To prove a violation of § 1681b, a plaintiff must show that a defendant had no permissible purpose in accessing plaintiff's credit. See Ostrander v. Unifund Corp., No. 07-cv-86, 2008 U.S. Dist. LEXIS 25040, at *6-7 (W.D.N.Y. Mar. 28, 2008) (dismissing plaintiff's FCRA cause of action for failure to state a cause of action, finding at least one permissible purpose for accessing the plaintiff's information); Stonehart, 2001 U.S. Dist. LEXIS 11566, at *12 (stating, "plaintiff must show that credit information was obtained for an impermissible purpose. Conversely, a showing of a permissible purpose is a complete defense."). To be liable for statutory and punitive damages pursuant to 15 U.S.C. § 1681n, the plaintiff must establish that the defendant acted willfully.
A. Violation of Section 1681b
Weitz argues that Wagner obtained his credit report for an impermissible purpose, namely, "to use as evidence against plaintiff in a personal lawsuit." (Compl. ¶ 22.) However, even if this were the sole purpose for which Wagner accessed Weitz's credit report, Weitz has not established that this purpose is "impermissible" pursuant to the statute.
Although the accessing of a credit report for personal use is not a permissible purpose pursuant to the FCRA in certain circumstances (see J. Boyle's Rep. & Rec., Doc. No. 52, adopted by J. Korman at Doc.
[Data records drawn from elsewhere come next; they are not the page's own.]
-- ==== Sys2Proof/Laws/State.lean ====
section
/-! SUPPORT. What the named updates of a state and of a context leave as it was: one lemma per field per update. -/

namespace Sys2Proof.Laws

open Sys2Proof Sys2Proof.Machine

/-! `push`. -/

@[simp] theorem push_t (s : State) (i : Instr) (a : EventArg) : (s.push i a).t = s.t := rfl
@[simp] theorem push_others (s : State) (i : Instr) (a : EventArg) : (s.push i a).others = s.others := rfl
@[simp] theorem push_cores (s : State) (i : Instr) (a : EventArg) : (s.push i a).cores = s.cores := rfl
@[simp] theorem push_clusters (s : State) (i : Instr) (a : EventArg) : (s.push i a).clusters = s.clusters := rfl
@[simp] theorem push_walks (s : State) (i : Instr) (a : EventArg) : (s.push i a).walks = s.walks := rfl
@[simp] theorem push_parts (s : State) (i : Instr) (a : EventArg) : (s.push i a).parts = s.parts := rfl
@[simp] theorem push_mem (s : State) (i : Instr) (a : EventArg) : (s.push i a).mem = s.mem := rfl
@[simp] theorem push_full (s : State) (i : Instr) (a : EventArg) : (s.push i a).full = s.full := rfl
@[simp] theorem push_bad (s : State) (i : Instr) (a : EventArg) : (s.push i a).bad = s.bad := rfl
@[simp] theorem push_copies (s : State) (i : Instr) (a : EventArg) : (s.push i a).copies = s.copies := rfl
@[simp] theorem push_subs (s : State) (i : Instr) (a : EventArg) : (s.push i a).subs = s.subs := rfl
@[simp] theorem push_waiters (s : State) (i : Instr) (a : EventArg) : (s.push i a).waiters = s.waiters := rfl
@[simp] theorem push_pendings (s : State) (i : Instr) (a : EventArg) : (s.push i a).pendings = s.pendings := rfl
@[simp] theorem push_parked (s : State) (i : Instr) (a : EventArg) : (s.push i a).parked = s.parked := rfl
@[simp] theorem push_slices (s : State) (i : Instr) (a : EventArg) : (s.push i a).slices = s.slices := rfl
@[simp] theorem push_gangs (s : State) (i : Instr) (a : EventArg) : (s.push i a).gangs = s.gangs := rfl
@[simp] theorem push_audits (s : State) (i : Instr) (a : EventArg) : (s.push i a).audits = s.audits := rfl
@[simp] theorem push_arrivals (s : State) (i : Instr) (a : EventArg) : (s.push i a).arrivals = s.arrivals := rfl
@[simp] theorem push_tokens (s : State) (i : Instr) (a : EventArg) : (s.push i a).tokens = s.tokens := rfl
@[simp] theorem push_sachets (s : State) (i : Instr) (a : EventArg) : (s.push i a).sachets = s.sachets := rfl
@[simp] theorem push_flying (s : State) (i : Instr) (a : EventArg) : (s.push i a).flying = s.flying := rfl
@[simp] theorem push_outbox (s : State) (i : Instr) (a : EventArg) : (s.push i a).outbox = s.outbox := rfl
@[simp] theorem push_flits (s : State) (i : Instr) (a : EventArg) : (s.push i a).flits = s.flits := rfl
@[simp] theorem push_links (s : State) (i : Instr) (a : EventArg) : (s.push i a).links = s.links := rfl
@[simp] theorem push_sessions (s : State) (i : Instr) (a : EventArg) : (s.push i a).sessions = s.sessions := rfl
@[simp] theorem push_responses (s : State) (i : Instr) (a : EventArg) : (s.push i a).responses = s.responses := rfl
@[simp] theorem push_board (s : State) (i : Instr) (a : EventArg) : (s.push i a).board = s.board := rfl
@[simp] theorem push_fabric (s : State) (i : Instr) (a : EventArg) : (s.push i a).fabric = s.fabric := rfl
@[simp] theorem push_time (s : State) (i : Instr) (a : EventArg) : (s.push i a).time = s.time := rfl
@[simp] theorem push_turned (s : State) (i : Instr) (a : EventArg) : (s.push i a).turned = s.turned := rfl
@[simp] theorem push_arg (s : State) (i : Instr) (a : EventArg) : (s.push i a).arg = s.arg := rfl
@[simp] theorem push_fresh (s : State) (i : Instr) (a : EventArg) : (s.push i a).fresh = s.fresh := rfl

/-! `setCore`. -/

@[simp] theorem setCore_t (s : State) (c : Nat) (x : CoreSt) : (s.setCore c x).t = s.t := rfl
@[simp] theorem setCore_others (s : State) (c : Nat) (x : CoreSt) : (s.setCore c x).others = s.others := rfl
@[simp] theorem setCore_clusters (s : State) (c : Nat) (x : CoreSt) : (s.setCore c x).clusters = s.clusters := rfl
@[simp] theorem setCore_walks (s : State) (c : Nat) (x : CoreSt) : (s.setCore c x).walks = s.walks := rfl
@[simp] theorem setCore_parts (s : State) (c : Nat) (x : CoreSt) : (s.setCore c x).parts = s.parts := rfl
@[simp] theorem setCore_mem (s : State) (c : Nat) (x : CoreSt) : (s.setCore c x).mem = s.mem := rfl
@[simp] theorem setCore_full (s : State) (c : Nat) (x : CoreSt) : (s.setCore c x).full = s.full := rfl
@[simp] theorem setCore_bad (s : State) (c : Nat) (x : CoreSt) : (s.setCore c x).bad = s.bad := rfl
@[simp] theorem setCore_copies (s : State) (c : Nat) (x : CoreSt) : (s.setCore c x).copies = s.copies := rfl
@[simp] theorem setCore_subs (s : State) (c : Nat) (x : CoreSt) : (s.setCore c x).subs = s.subs := rfl
@[simp] theorem setCore_waiters (s : State) (c : Nat) (x : CoreSt) : (s.setCore c x).waiters = s.waiters := rfl
@[simp] theorem setCore_pendings (s : State) (c : Nat) (x : CoreSt) : (s.setCore c x).pendings = s.pendings := rfl
@[simp] theorem setCore_parked (s : State) (c : Nat) (x : CoreSt) : (s.setCore c x).parked = s.parked := rfl
@[simp] theorem setCore_slices (s : State) (c : Nat) (x : CoreSt) : (s.setCore c x).slices = s.slices := rfl
@[simp] theorem setCore_gangs (s : State) (c : Nat) (x : CoreSt) : (s.setCore c x).gangs = s.gangs := rfl
@[simp] theorem setCore_audits (s : State) (c : Nat) (x : CoreSt) : (s.setCore c x).audits = s.audits := rfl
@[simp] theorem setCore_arrivals (s : State) (c : Nat) (x : CoreSt) : (s.setCore c x).arrivals = s.arrivals := rfl
@[simp] theorem setCore_tokens (s : State) (c : Nat) (x : CoreSt) : (s.setCore c x).tokens = s.tokens := rfl
@[simp] theorem setCore_sachets (s : State) (c : Nat) (x : CoreSt) : (s.setCore c x).sachets = s.sachets := rfl
@[simp] theorem setCore_flying (s : State) (c : Nat) (x : CoreSt) : (s.setCore c x).flying = s.flying := rfl
@[simp] theorem setCore_outbox (s : State) (c : Nat) (x : CoreSt) : (s.setCore c x).outbox = s.outbox := rfl
@[simp] theorem setCore_flits (s : State) (c : Nat) (x : CoreSt) : (s.setCore c x).flits = s.flits := rfl
@[simp] theorem setCore_links (s : State) (c : Nat) (x : CoreSt) : (s.setCore c x).links = s.links := rfl
@[simp] theorem setCore_sessions (s : State) (c : Nat) (x : CoreSt) : (s.setCore c x).sessions = s.sessions := rfl
@[simp] theorem setCore_responses (s : State) (c : Nat) (x : CoreSt) : (s.setCore c x).responses = s.responses := rfl
@[simp] theorem setCore_board (s : State) (c : Nat) (x : CoreSt) : (s.setCore c x).board = s.board := rfl
@[simp] theorem setCore_fabric (s : State) (c : Nat) (x : CoreSt) : (s.setCore c x).fabric = s.fabric := rfl
@[simp] theorem setCore_time (s : State) (c : Nat) (x : CoreSt) : (s.setCore c x).time = s.time := rfl
@[simp] theorem setCore_turned (s : State) (c : Nat) (x : CoreSt) : (s.setCore c x).turned = s.turned := rfl
@[simp] theorem setCore_agenda (s : State) (c : Nat) (x : CoreSt) : (s.setCore c x).agenda = s.agenda := rfl
@[simp] theorem setCore_arg (s : State) (c : Nat) (x : CoreSt) : (s.setCore c x).arg = s.arg := rfl
@[simp] theorem setCore_fresh (s : State) (c : Nat) (x : CoreSt) : (s.setCore c x).fresh = s.fresh := rfl

/-! `setCluster`. -/

@[simp] theorem setCluster_t (s : State) (c : Nat) (x : Cluster) : (s.setCluster c x).t = s.t := rfl
@[simp] theorem setCluster_others (s : State) (c : Nat) (x : Cluster) : (s.setCluster c x).others = s.others := rfl
@[simp] theorem setCluster_cores (s : State) (c : Nat) (x : Cluster) : (s.setCluster c x).cores = s.cores := rfl
@[simp] theorem setCluster_walks (s : State) (c : Nat) (x : Cluster) : (s.setCluster c x).walks = s.walks := rfl
@[simp] theorem setCluster_parts (s : State) (c : Nat) (x : Cluster) : (s.setCluster c x).parts = s.parts := rfl
@[simp] theorem setCluster_mem (s : State) (c : Nat) (x : Cluster) : (s.setCluster c x).mem = s.mem := rfl
@[simp] theorem setCluster_full (s : State) (c : Nat) (x : Cluster) : (s.setCluster c x).full = s.full := rfl
@[simp] theorem setCluster_bad (s : State) (c : Nat) (x : Cluster) : (s.setCluster c x).bad = s.bad := rfl
@[simp] theorem setCluster_copies (s : State) (c : Nat) (x : Cluster) : (s.setCluster c x).copies = s.copies := rfl
@[simp] theorem setCluster_subs (s : State) (c : Nat) (x : Cluster) : (s.setCluster c x).subs = s.subs := rfl
@[simp] theorem setCluster_waiters (s : State) (c : Nat) (x : Cluster) : (s.setCluster c x).waiters = s.waiters := rfl
@[simp] theorem setCluster_pendings (s : State) (c : Nat) (x : Cluster) : (s.setCluster c x).pendings = s.pendings := rfl
@[simp] theorem setCluster_parked (s : State) (c : Nat) (x : Cluster) : (s.setCluster c x).parked = s.parked := rfl
@[simp] theorem setCluster_slices (s : State) (c : Nat) (x : Cluster) : (s.setCluster c x).slices = s.slices := rfl
@[simp] theorem setCluster_gangs (s : State) (c : Nat) (x : Cluster) : (s.setCluster c x).gangs = s.gangs := rfl
@[simp] theorem setCluster_audits (s : State) (c : Nat) (x : Cluster) : (s.setCluster c x).audits = s.audits := rfl
@[simp] theorem setCluster_arrivals (s : State) (c : Nat) (x : Cluster) : (s.setCluster c x).arrivals = s.arrivals := rfl
@[simp] theorem setCluster_tokens (s : State) (c : Nat) (x : Cluster) : (s.setCluster c x).tokens = s.tokens := rfl
@[simp] theorem setCluster_sachets (s : State) (c : Nat) (x : Cluster) : (s.setCluster c x).sachets = s.sachets := rfl
@[simp] theorem setCluster_flying (s : State) (c : Nat) (x : Cluster) : (s.setCluster c x).flying = s.flying := rfl
@[simp] theorem setCluster_outbox (s : State) (c : Nat) (x : Cluster) : (s.setCluster c x).outbox = s.outbox := rfl
@[simp] theorem setCluster_flits (s : State) (c : Nat) (x : Cluster) : (s.setCluster c x).flits = s.flits := rfl
@[simp] theorem setCluster_links (s : State) (c : Nat) (x : Cluster) : (s.setCluster c x).links = s.links := rfl
@[simp] theorem setCluster_sessions (s : State) (c : Nat) (x : Cluster) : (s.setCluster c x).sessions = s.sessions := rfl
@[simp] theorem setCluster_responses (s : State) (c : Nat) (x : Cluster) : (s.setCluster c x).responses = s.responses := rfl
@[simp] theorem setCluster_board (s : State) (c : Nat) (x : Cluster) : (s.setCluster c x).board = s.board := rfl
@[simp] theorem setCluster_fabric (s : State) (c : Nat) (x : Cluster) : (s.setCluster c x).fabric = s.fabric := rfl
@[simp] theorem setCluster_time (s : State) (c : Nat) (x : Cluster) : (s.setCluster c x).time = s.time := rfl
@[simp] theorem setCluster_turned (s : State) (c : Nat) (x : Cluster) : (s.setCluster c x).turned = s.turned := rfl
@[simp] theorem setCluster_agenda (s : State) (c : Nat) (x : Cluster) : (s.setCluster c x).agenda = s.agenda := rfl
@[simp] theorem setCluster_arg (s : State) (c : Nat) (x : Cluster) : (s.setCluster c x).arg = s.arg := rfl
@[simp] theorem setCluster_fresh (s : State) (c : Nat) (x : Cluster) : (s.setCluster c x).fresh = s.fresh := rfl

/-! `setPart`. -/

@[simp] theorem setPart_t (s : State) (p : Nat) (x : Partition) : (s.setPart p x).t = s.t := rfl
@[simp] theorem setPart_others (s : State) (p : Nat) (x : Partition) : (s.setPart p x).others = s.others := rfl
@[simp] theorem setPart_cores (s : State) (p : Nat) (x : Partition) : (s.setPart p x).cores = s.cores := rfl
@[simp] theorem setPart_clusters (s : State) (p : Nat) (x : Partition) : (s.setPart p x).clusters = s.clusters := rfl
@[simp] theorem setPart_walks (s : State) (p : Nat) (x : Partition) : (s.setPart p x).walks = s.walks := rfl
@[simp] theorem setPart_mem (s : State) (p : Nat) (x : Partition) : (s.setPart p x).mem = s.mem := rfl
@[simp] theorem setPart_full (s : State) (p : Nat) (x : Partition) : (s.setPart p x).full = s.full := rfl
@[simp] theorem setPart_bad (s : State) (p : Nat) (x : Partition) : (s.setPart p x).bad = s.bad := rfl
@[simp] theorem setPart_copies (s : State) (p : Nat) (x : Partition) : (s.setPart p x).copies = s.copies := rfl
@[simp] theorem setPart_subs (s : State) (p : Nat) (x : Partition) : (s.setPart p x).subs = s.subs := rfl
@[simp] theorem setPart_waiters (s : State) (p : Nat) (x : Partition) : (s.setPart p x).waiters = s.waiters := rfl
@[simp] theorem setPart_pendings (s : State) (p : Nat) (x : Partition) : (s.setPart p x).pendings = s.pendings := rfl
@[simp] theorem setPart_parked (s : State) (p : Nat) (x : Partition) : (s.setPart p x).parked = s.parked := rfl
@[simp] theorem setPart_slices (s : State) (p : Nat) (x : Partition) : (s.setPart p x).slices = s.slices := rfl
@[simp] theorem setPart_gangs (s : State) (p : Nat) (x : Partition) : (s.setPart p x).gangs = s.gangs := rfl
@[simp] theorem setPart_audits (s : State) (p : Nat) (x : Partition) : (s.setPart p x).audits = s.audits := rfl
@[simp] theorem setPart_arrivals (s : State) (p : Nat) (x : Partition) : (s.setPart p x).arrivals = s.arrivals := rfl
@[simp] theorem setPart_tokens (s : State) (p : Nat) (x : Partition) : (s.setPart p x).tokens = s.tokens := rfl
@[simp] theorem setPart_sachets (s : State) (p : Nat) (x : Partition) : (s.setPart p x).sachets = s.sachets := rfl
@[simp] theorem setPart_flying (s : State) (p : Nat) (x : Partition) : (s.setPart p x).flying = s.flying := rfl
@[simp] theorem setPart_outbox (s : State) (p : Nat) (x : Partition) : (s.setPart p x).outbox = s.outbox := rfl
@[simp] theorem setPart_flits (s : State) (p : Nat) (x : Partition) : (s.setPart p x).flits = s.flits := rfl
@[simp] theorem setPart_links (s : State) (p : Nat) (x : Partition) : (s.setPart p x).links = s.links := rfl
@[simp] theorem setPart_sessions (s : State) (p : Nat) (x : Partition) : (s.setPart p x).sessions = s.sessions := rfl
@[simp] theorem setPart_responses (s : State) (p : Nat) (x : Partition) : (s.setPart p x).responses = s.responses := rfl
@[simp] theorem setPart_board (s : State) (p : Nat) (x : Partition) : (s.setPart p x).board = s.board := rfl
@[simp] theorem setPart_fabric (s : State) (p : Nat) (x : Partition) : (s.setPart p x).fabric = s.fabric := rfl
@[simp] theorem setPart_time (s : State) (p : Nat) (x : Partition) : (s.setPart p x).time = s.time := rfl
@[simp] theorem setPart_turned (s : State) (p : Nat) (x : Partition) : (s.setPart p x).turned = s.turned := rfl
@[simp] theorem setPart_agenda (s : State) (p : Nat) (x : Partition) : (s.setPart p x).agenda = s.agenda := rfl
@[simp] theorem setPart_arg (s : State) (p : Nat) (x : Partition) : (s.setPart p x).arg = s.arg := rfl
@[simp] theorem setPart_fresh (s : State) (p : Nat) (x : Partition) : (s.setPart p x).fresh = s.fresh := rfl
No. 54), here, the undisputed record clearly shows that Wagner caused Weitz's credit report to be accessed in order to determine the exact amount that she paid off on Weitz's two credit cards, so that she could recover that amount through her proceeding in New York Small Claims Court against the plaintiff. (Tr. at 198; see also Ans. ¶ 22 (the reason for seeking the credit report was "to establish how much money [defendant] advanced to the plaintiff").)
Section 1681b of the FCRA sets forth an exclusive list of permissible purposes for which a consumer credit report may be obtained. Pursuant to 15 U.S.C. § 1681b(a), "any consumer reporting agency may furnish a consumer report... (3) To a person which it has reason to believe --(A) intends to use the information in connection with a credit transaction involving the consumer on whom the information is to be furnished and involving the extension of credit to, or review or collection of an account of, the consumer." District courts have interpreted "an account" to include debt collection for accounts other than pure "credit transactions," including collection of unpaid medical charges, child support arrears and rent. See Stonehart, 2001 U.S. Dist. 11566 at *13; Wright v. Bogs Mgmt. Inc., No. 98 C 2788, 2000 U.S. Dist. LEXIS 17837, at *54-55 (N.D. Ill. Nov. 29, 2000); Baker v. Bronx-Westchester Investigations, Inc., 850 F. Supp. 260, 262 (S.D.N.Y. 1994). Additionally, the credit transaction or review or collection of an account must be one involving the consumer on whom the information is to be furnished. Pintos v. Pac. Creditors Ass'n, 565 F.3d 1106, 1112 (9th Cir. 2009).
The court finds that Wagner's purpose for accessing Weitz's credit report was permissible under § 1681b(a)(3)(A). As confirmed by Judge Paradiso in the State Small Claims Court proceeding, Weitz owed an outstanding debt to Wagner and defendant accessed plaintiff's credit report to ascertain the precise amount plaintiff owed her so that the debt could thereafter be collected. Thus, defendant intended to use the consumer report information in connection with the review or collection of an account of the plaintiff, as permitted by § 1681b(a)(3)(A). See Stonehart, 2001 U.S. Dist. 11566, at *14-15 (defendant's accessing of plaintiff's credit report to verify plaintiff's address in order to locate her to collect a debt constituted a permissible purpose pursuant to § 1681b(a)(3)(A)); Wright, 2000 U.S. Dist. LEXIS 17837, at *53-55 (holding that a management company had a permissible purpose pursuant to § 1681b(a)(3)(A) to request a credit report of plaintiff who owed outstanding rent due to a bad check); Baker, 850 F. Supp. at 262 (as a judgment creditor owed child support arrears from her ex-husband, defendant had a permissible purpose pursuant to §1681b(a)(3)(A) for accessing plaintiff's credit report in order to locate him to pay the debt).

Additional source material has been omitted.